Tuesday 10.45pm – 11.45pm, BBC1
The previous year has seen a large number of famous men being accused, and convicted of sexual harassment, their downfall documented in full view of the world. Never has the media across the globe seen such attention paid to the issue, yet the debate about what is or isn’t sexual harassment in the workplace continues in earnest. Simple actions such as complimenting someone’s perfume or saying they look nice can lead to querying whether a line has been crossed, even though someone may have genuinely thought they were only being friendly. The defining boundaries for sexual harassment do not appear to be as clear cut as some may think.
Digging further into the issue, BBC Three have decided to conduct a social experiment, bringing together 20 people between the ages of 18-30 to see if they understand the behaviours and rules expected in the workplace. The experiment takes place over the course of two days and is presented by journalist and presenter Ben Zand, winner of the Royal Television Society’s 2016 Young Talent of the Year and producer of other excellent documentaries such as R Kelly: Sex, Girls and Videotapes and Trump: A Very British Welcome?.
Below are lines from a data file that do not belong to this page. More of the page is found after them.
/-- A loaded region node (spec/01, R21 to R25; spec/14, R355 to R361; spec/10, R265). `discarded` are the indices
that a DESTROY has marked (R431); `disp` the candidate of the queue that work was last displaced for (R374); `waitFrom` when
an entry of the queue began to wait, and `restFrom` when the launch to restore in its place became READY (R361, R365). -/
structure Region where
  addr : Nat
  parent : Nat
  ovr : BitVec 16
  slots : Nat
  sram : Nat
  hbm : Nat
  poolsh : Nat
  pdsz : Nat
  prio : Nat
  age : Nat
  fdom : Nat
  slip : Nat
  lead : Nat
  silence : Nat
  qen : Bool
  ring : Nat
  qid : Nat
  logn : Nat
  admlead : Nat
  qon : Bool
  head : W64
  tail : W64
  discarded : List Nat
  disp : Option Displaced
  waitFrom : Option W64
  restFrom : Option W64
  dir : Tbl DirSlot
  deriving DecidableEq, Repr

/-! ### Package tables -/

/-- Atomic operations of R215 and R216 as the side log and memory perform them. -/
inductive Rmw
  | add | max | min | and | or | xor | xchg
  | cas (exp : W64)
  deriving DecidableEq, Repr

/-- One recorded part of a side-log entry (spec/08, R212): a store, or an atomic operation with its type, scope and
operand. -/
inductive LogAct
  | store (va : Nat) (bs : List Byte)
  | rmw (va : Nat) (ty : ETy) (op : Rmw) (v : W64) (sc : Scope)
  deriving DecidableEq, Repr

/-- A side-log entry (spec/08, R212): the strand that made it, its launch, the tile whose log holds it, the
page [56:12], and the parts in order. `jmark` is OWN: the strand's JHEAD when it was made (spec/10, R273). -/
structure SlogEntry where
  sid : Nat
  ctx : Nat
  serial : W32
  tile : Nat
  page : Nat
  jmark : W32
  acts : List LogAct
  deriving DecidableEq, Repr

/-- The open generation of a named barrier (spec/08, R219): launch, number, scope, instance of the domain,
generation number, expected count (0 while no arrival is open) and arrivals. -/
structure Barrier where
  ctx : Nat
  serial : W32
  n : Fin 32
  sc : Scope
  inst : Nat
  gen : Nat
  e : Nat
  arrivals : Nat
  deriving DecidableEq, Repr

/-- An XLOOP level (spec/09, R255). -/
structure XLevel where
  count : W64
  start : W32
  len : Nat
  pos : Nat
  deriving DecidableEq, Repr

/-- The XRUN that the transform sequencer of a tile runs (spec/09, R250 to R256). OWN, for R259: `srcs`, the bytes
it has read before writing them, `wrote`, the bytes it has written, and `broke`, that it wrote one of `srcs`. -/
structure XRunning where
  sid : Nat
  seq : W32
  pc : W32
  x : Vector W64 16
  imem : List (Nat × Line)
  levels : List XLevel
  posts : List W32
  waiting : Option (Fin 4 × W64 × BitVec 6)
  stallcnt : W64
  srcs : List Nat
  wrote : List Nat
  broke : Bool
  deriving DecidableEq, Repr

/-- An OPEN entry of a fault record (spec/12, R312, R313). `waited`: a strand instruction or engine command
waits on it (R33). `addr` is OWN: the byte it was raised for (R314). -/
structure FaultEntry where
  ctx : Nat
  idx : Nat
  slot : Nat
  ftag : W32
  page : Nat
  serial : W32
  strand : Nat
  pc : W32
  kind : Nat
  rtime : W64
  waited : Bool
  addr : Nat
  deriving DecidableEq, Repr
The participants watch a specially written drama, broken into three parts which tells the story of a professional relationship between a man and a woman in the workplace which ends in an accusation of sexual harassment. The group are invited to vote at each stage on the behaviour witnesses and whether it is unwanted or offensive, before a final vote at the end of the drama to determine if they believe it constitutes sexual harassment. The group also hear from a variety of people of have been affected by sexual harassment in one way or another, including victims and one person who was falsely accused of harassment.
The debate between the group is impassioned, wide ranging and reveals that young people have much confusion and disagreement in where they believe the line should be drawn on sexual harassment, it is also clear to see that this line can become blurred – the difference between genders in their perspectives on what is acceptable with regards to sexual harassment is significant.
The final part of the documentary introduces a barrister who lays down the law and explains the legal position of the issues in the drama the group watch – answering the question to the documentary “Is this sexual harassment?”.